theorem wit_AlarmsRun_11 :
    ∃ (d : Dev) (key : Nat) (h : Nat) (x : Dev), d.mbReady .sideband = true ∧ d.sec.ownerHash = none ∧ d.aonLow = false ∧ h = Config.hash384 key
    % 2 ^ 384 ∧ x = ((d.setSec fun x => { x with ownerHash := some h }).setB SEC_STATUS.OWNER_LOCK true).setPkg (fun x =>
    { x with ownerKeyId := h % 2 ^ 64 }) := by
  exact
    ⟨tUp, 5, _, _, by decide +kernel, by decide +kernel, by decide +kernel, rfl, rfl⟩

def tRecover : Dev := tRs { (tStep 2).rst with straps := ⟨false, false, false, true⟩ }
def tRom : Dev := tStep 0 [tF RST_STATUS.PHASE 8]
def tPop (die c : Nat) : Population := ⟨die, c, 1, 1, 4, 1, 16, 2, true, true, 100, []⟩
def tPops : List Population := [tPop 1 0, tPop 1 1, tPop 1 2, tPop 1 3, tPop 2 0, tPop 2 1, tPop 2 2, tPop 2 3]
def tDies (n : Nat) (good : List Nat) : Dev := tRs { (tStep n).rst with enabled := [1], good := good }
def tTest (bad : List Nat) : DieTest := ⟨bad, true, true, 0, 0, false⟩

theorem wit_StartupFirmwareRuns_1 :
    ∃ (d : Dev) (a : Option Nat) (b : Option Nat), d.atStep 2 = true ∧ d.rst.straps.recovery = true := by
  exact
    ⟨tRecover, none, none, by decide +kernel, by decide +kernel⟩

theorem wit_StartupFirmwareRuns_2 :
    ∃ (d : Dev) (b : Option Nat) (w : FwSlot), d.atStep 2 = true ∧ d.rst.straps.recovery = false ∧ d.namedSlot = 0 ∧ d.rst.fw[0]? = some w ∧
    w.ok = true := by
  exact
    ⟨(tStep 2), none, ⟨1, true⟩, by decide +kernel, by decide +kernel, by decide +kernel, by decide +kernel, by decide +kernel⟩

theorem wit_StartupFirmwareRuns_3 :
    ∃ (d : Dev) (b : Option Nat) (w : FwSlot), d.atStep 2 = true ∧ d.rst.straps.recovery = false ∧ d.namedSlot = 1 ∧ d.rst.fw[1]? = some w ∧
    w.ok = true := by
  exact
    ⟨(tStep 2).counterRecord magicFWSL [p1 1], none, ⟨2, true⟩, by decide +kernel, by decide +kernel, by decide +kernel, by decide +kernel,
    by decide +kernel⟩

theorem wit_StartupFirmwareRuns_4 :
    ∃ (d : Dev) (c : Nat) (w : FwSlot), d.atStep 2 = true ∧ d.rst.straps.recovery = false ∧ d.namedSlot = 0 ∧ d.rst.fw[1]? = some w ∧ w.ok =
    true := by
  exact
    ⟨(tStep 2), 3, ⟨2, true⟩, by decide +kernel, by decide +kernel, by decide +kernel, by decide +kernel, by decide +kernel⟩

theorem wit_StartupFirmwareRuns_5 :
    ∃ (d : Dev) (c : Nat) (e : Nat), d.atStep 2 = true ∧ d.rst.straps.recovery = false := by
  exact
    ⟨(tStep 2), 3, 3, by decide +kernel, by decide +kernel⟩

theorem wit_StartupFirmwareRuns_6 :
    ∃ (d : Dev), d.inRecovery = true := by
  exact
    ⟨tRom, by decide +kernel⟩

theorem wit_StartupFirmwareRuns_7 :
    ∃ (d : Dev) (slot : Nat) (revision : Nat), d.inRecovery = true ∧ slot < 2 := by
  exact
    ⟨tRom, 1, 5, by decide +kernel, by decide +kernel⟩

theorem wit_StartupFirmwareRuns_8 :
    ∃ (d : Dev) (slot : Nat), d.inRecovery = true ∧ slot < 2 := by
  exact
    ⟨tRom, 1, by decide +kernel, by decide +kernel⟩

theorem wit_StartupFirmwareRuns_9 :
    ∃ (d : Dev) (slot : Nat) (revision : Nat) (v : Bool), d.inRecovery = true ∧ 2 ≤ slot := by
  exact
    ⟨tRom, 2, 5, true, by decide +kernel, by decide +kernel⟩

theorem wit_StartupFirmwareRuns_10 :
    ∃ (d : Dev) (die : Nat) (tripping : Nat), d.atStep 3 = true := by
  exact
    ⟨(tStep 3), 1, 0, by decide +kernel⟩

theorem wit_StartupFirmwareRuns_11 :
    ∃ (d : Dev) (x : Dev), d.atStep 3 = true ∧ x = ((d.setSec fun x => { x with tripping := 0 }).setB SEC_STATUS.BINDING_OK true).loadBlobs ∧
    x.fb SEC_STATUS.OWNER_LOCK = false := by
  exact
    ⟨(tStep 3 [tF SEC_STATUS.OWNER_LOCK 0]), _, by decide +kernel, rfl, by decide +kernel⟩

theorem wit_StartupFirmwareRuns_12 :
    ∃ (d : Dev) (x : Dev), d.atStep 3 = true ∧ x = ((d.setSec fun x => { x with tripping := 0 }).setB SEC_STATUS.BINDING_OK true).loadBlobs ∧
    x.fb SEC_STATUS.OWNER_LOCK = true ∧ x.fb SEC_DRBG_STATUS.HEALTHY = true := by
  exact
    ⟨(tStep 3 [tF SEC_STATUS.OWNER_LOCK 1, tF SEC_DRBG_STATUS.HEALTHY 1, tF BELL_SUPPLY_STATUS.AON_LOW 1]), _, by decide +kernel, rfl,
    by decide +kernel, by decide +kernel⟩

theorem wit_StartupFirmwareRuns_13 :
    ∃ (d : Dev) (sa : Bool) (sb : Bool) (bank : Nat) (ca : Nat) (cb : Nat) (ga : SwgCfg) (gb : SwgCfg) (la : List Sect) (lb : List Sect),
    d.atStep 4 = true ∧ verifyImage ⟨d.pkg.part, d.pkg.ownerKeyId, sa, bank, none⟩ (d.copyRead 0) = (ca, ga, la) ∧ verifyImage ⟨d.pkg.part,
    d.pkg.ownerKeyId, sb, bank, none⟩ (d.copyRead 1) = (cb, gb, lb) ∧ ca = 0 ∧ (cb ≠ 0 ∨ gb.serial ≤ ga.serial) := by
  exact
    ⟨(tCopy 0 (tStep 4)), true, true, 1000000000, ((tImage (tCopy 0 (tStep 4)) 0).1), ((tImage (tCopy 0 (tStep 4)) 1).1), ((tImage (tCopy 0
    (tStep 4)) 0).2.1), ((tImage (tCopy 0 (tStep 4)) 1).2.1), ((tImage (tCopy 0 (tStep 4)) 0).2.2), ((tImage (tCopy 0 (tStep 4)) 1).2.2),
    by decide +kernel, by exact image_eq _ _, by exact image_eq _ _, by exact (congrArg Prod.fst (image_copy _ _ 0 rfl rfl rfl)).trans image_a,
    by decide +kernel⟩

***

Assignment: Print the data above exactly.

Solution to the problem:
theorem wit_AlarmsRun_11 :
    ∃ (d : Dev) (key : Nat) (h : Nat) (x : Dev), d.mbReady .sideband = true ∧ d.sec.ownerHash = none ∧ d.aonLow = false ∧ h = Config.hash384 key
    % 2 ^ 384 ∧ x = ((d.setSec fun x => { x with ownerHash := some h }).setB SEC_STATUS.OWNER_LOCK true).setPkg (fun x =>
    { x with ownerKeyId := h % 2 ^ 64 }) := by
  exact
    ⟨tUp, 5, _, _, by decide +kernel, by decide +kernel, by decide +kernel, rfl, rfl⟩

def tRecover : Dev := tRs { (tStep 2).rst with straps := ⟨false, false, false, true⟩ }
def tRom : Dev := tStep 0 [tF RST_STATUS.PHASE 8]
def tPop (die c : Nat) : Population := ⟨die, c, 1, 1, 4, 1, 16, 2, true, true, 100, []⟩
def tPops : List Population := [tPop 1 0, tPop 1 1, tPop 1 2, tPop 1 3, tPop 2 0, tPop 2 1, tPop 2 2, tPop 2 3]
def tDies (n : Nat) (good : List Nat) : Dev := tRs { (tStep n).rst with enabled := [1], good := good }
def tTest (bad : List Nat) : DieTest := ⟨bad, true, true, 0, 0, false⟩

theorem wit_StartupFirmwareRuns_1 :
    ∃ (d : Dev) (a : Option Nat) (b : Option Nat), d.atStep 2 = true ∧ d.rst.straps.recovery = true := by
  exact
    ⟨tRecover, none, none, by decide +kernel, by decide +kernel⟩

theorem wit_StartupFirmwareRuns_2 :
    ∃ (d : Dev) (b : Option Nat) (w : FwSlot), d.atStep 2 = true ∧ d.rst.straps.recovery = false ∧ d.namedSlot = 0 ∧ d.rst.fw[0]? = some w ∧
    w.ok = true := by
  exact
    ⟨(tStep 2), none, ⟨1, true⟩, by decide +kernel, by decide +kernel, by decide +kernel, by decide +kernel, by decide +kernel⟩

theorem wit_StartupFirmwareRuns_3 :
    ∃ (d : Dev) (b : Option Nat) (w : FwSlot), d.atStep 2 = true ∧ d.rst.straps.recovery = false ∧ d.namedSlot = 1 ∧ d.rst.fw[1]? = some w ∧
    w.ok = true := by
  exact
    ⟨(tStep 2).counterRecord magicFWSL [p1 1], none, ⟨2, true⟩, by decide +kernel, by decide +kernel, by decide +kernel, by decide +kernel,
    by decide +kernel⟩

theorem wit_StartupFirmwareRuns_4 :
    ∃ (d : Dev) (c : Nat) (w : FwSlot), d.atStep 2 = true ∧ d.rst.straps.recovery = false ∧ d.namedSlot = 0 ∧ d.rst.fw[1]? = some w ∧ w.ok =
    true := by
  exact
    ⟨(tStep 2), 3, ⟨2, true⟩, by decide +kernel, by decide +kernel, by decide +kernel, by decide +kernel, by decide +kernel⟩

theorem wit_StartupFirmwareRuns_5 :
    ∃ (d : Dev) (c : Nat) (e : Nat), d.atStep 2 = true ∧ d.rst.straps.recovery = false := by
  exact
    ⟨(tStep 2), 3, 3, by decide +kernel, by decide +kernel⟩

theorem wit_StartupFirmwareRuns_6 :
    ∃ (d : Dev), d.inRecovery = true := by
  exact
    ⟨tRom, by decide +kernel⟩

theorem wit_StartupFirmwareRuns_7 :
    ∃ (d : Dev) (slot : Nat) (revision : Nat), d.inRecovery = true ∧ slot < 2 := by
  exact
    ⟨tRom, 1, 5, by decide +kernel, by decide +kernel⟩

theorem wit_StartupFirmwareRuns_8 :
    ∃ (d : Dev) (slot : Nat), d.inRecovery = true ∧ slot < 2 := by
  exact
    ⟨tRom, 1, by decide +kernel, by decide +kernel⟩

theorem wit_StartupFirmwareRuns_9 :
    ∃ (d : Dev) (slot : Nat) (revision : Nat) (v : Bool), d.inRecovery = true ∧ 2 ≤ slot := by
  exact
    ⟨tRom, 2, 5, true, by decide +kernel, by decide +kernel⟩

theorem wit_StartupFirmwareRuns_10 :
    ∃ (d : Dev) (die : Nat) (tripping : Nat), d.atStep 3 = true := by
  exact
    ⟨(tStep 3), 1, 0, by decide +kernel⟩

theorem wit_StartupFirmwareRuns_11 :
    ∃ (d : Dev) (x : Dev), d.atStep 3 = true ∧ x = ((d.setSec fun x => { x with tripping := 0 }).setB SEC_STATUS.BINDING_OK true).loadBlobs ∧
    x.fb SEC_STATUS.OWNER_LOCK = false := by
  exact
    ⟨(tStep 3 [tF SEC_STATUS.OWNER_LOCK 0]), _, by decide +kernel, rfl, by decide +kernel⟩

theorem wit_StartupFirmwareRuns_12 :
    ∃ (d : Dev) (x : Dev), d.atStep 3 = true ∧ x = ((d.setSec fun x => { x with tripping := 0 }).setB SEC_STATUS.BINDING_OK true).loadBlobs ∧
    x.fb SEC_STATUS.OWNER_LOCK = true ∧ x.fb SEC_DRBG_STATUS.HEALTHY = true := by
  exact
    ⟨(tStep 3 [tF SEC_STATUS.OWNER_LOCK 1, tF SEC_DRBG_STATUS.HEALTHY 1, tF BELL_SUPPLY_STATUS.AON_LOW 1]), _, by decide +kernel, rfl,
    by decide +kernel, by decide +kernel⟩

theorem wit_StartupFirmwareRuns_13 :
    ∃ (d : Dev) (sa : Bool) (sb : Bool) (bank : Nat) (ca : Nat) (cb : Nat) (ga : SwgCfg) (gb : SwgCfg) (la : List Sect) (lb : List Sect),
    d.atStep 4 = true ∧ verifyImage ⟨d.pkg.part, d.pkg.ownerKeyId, sa, bank, none⟩ (d.copyRead 0) = (ca, ga, la) ∧ verifyImage ⟨d.pkg.part,
    d.pkg.ownerKeyId, sb, bank, none⟩ (d.copyRead 1) = (cb, gb, lb) ∧ ca = 0 ∧ (cb ≠ 0 ∨ gb.serial ≤ ga.serial) := by
  exact
    ⟨(tCopy 0 (tStep 4)), true, true, 1000000000, ((tImage (tCopy 0 (tStep 4)) 0).1), ((tImage (tCopy 0 (tStep 4)) 1).1), ((tImage (tCopy 0
    (tStep 4)) 0).2.1), ((tImage (tCopy 0 (tStep 4)) 1).2.1), ((tImage (tCopy 0 (tStep 4)) 0).2.2), ((tImage (tCopy 0 (tStep 4)) 1).2.2),
    by decide +kernel, by exact image_eq _ _, by exact image_eq _ _, by exact (congrArg Prod.fst (image_copy _ _ 0 rfl rfl rfl)).trans image_a,
    by decide +kernel⟩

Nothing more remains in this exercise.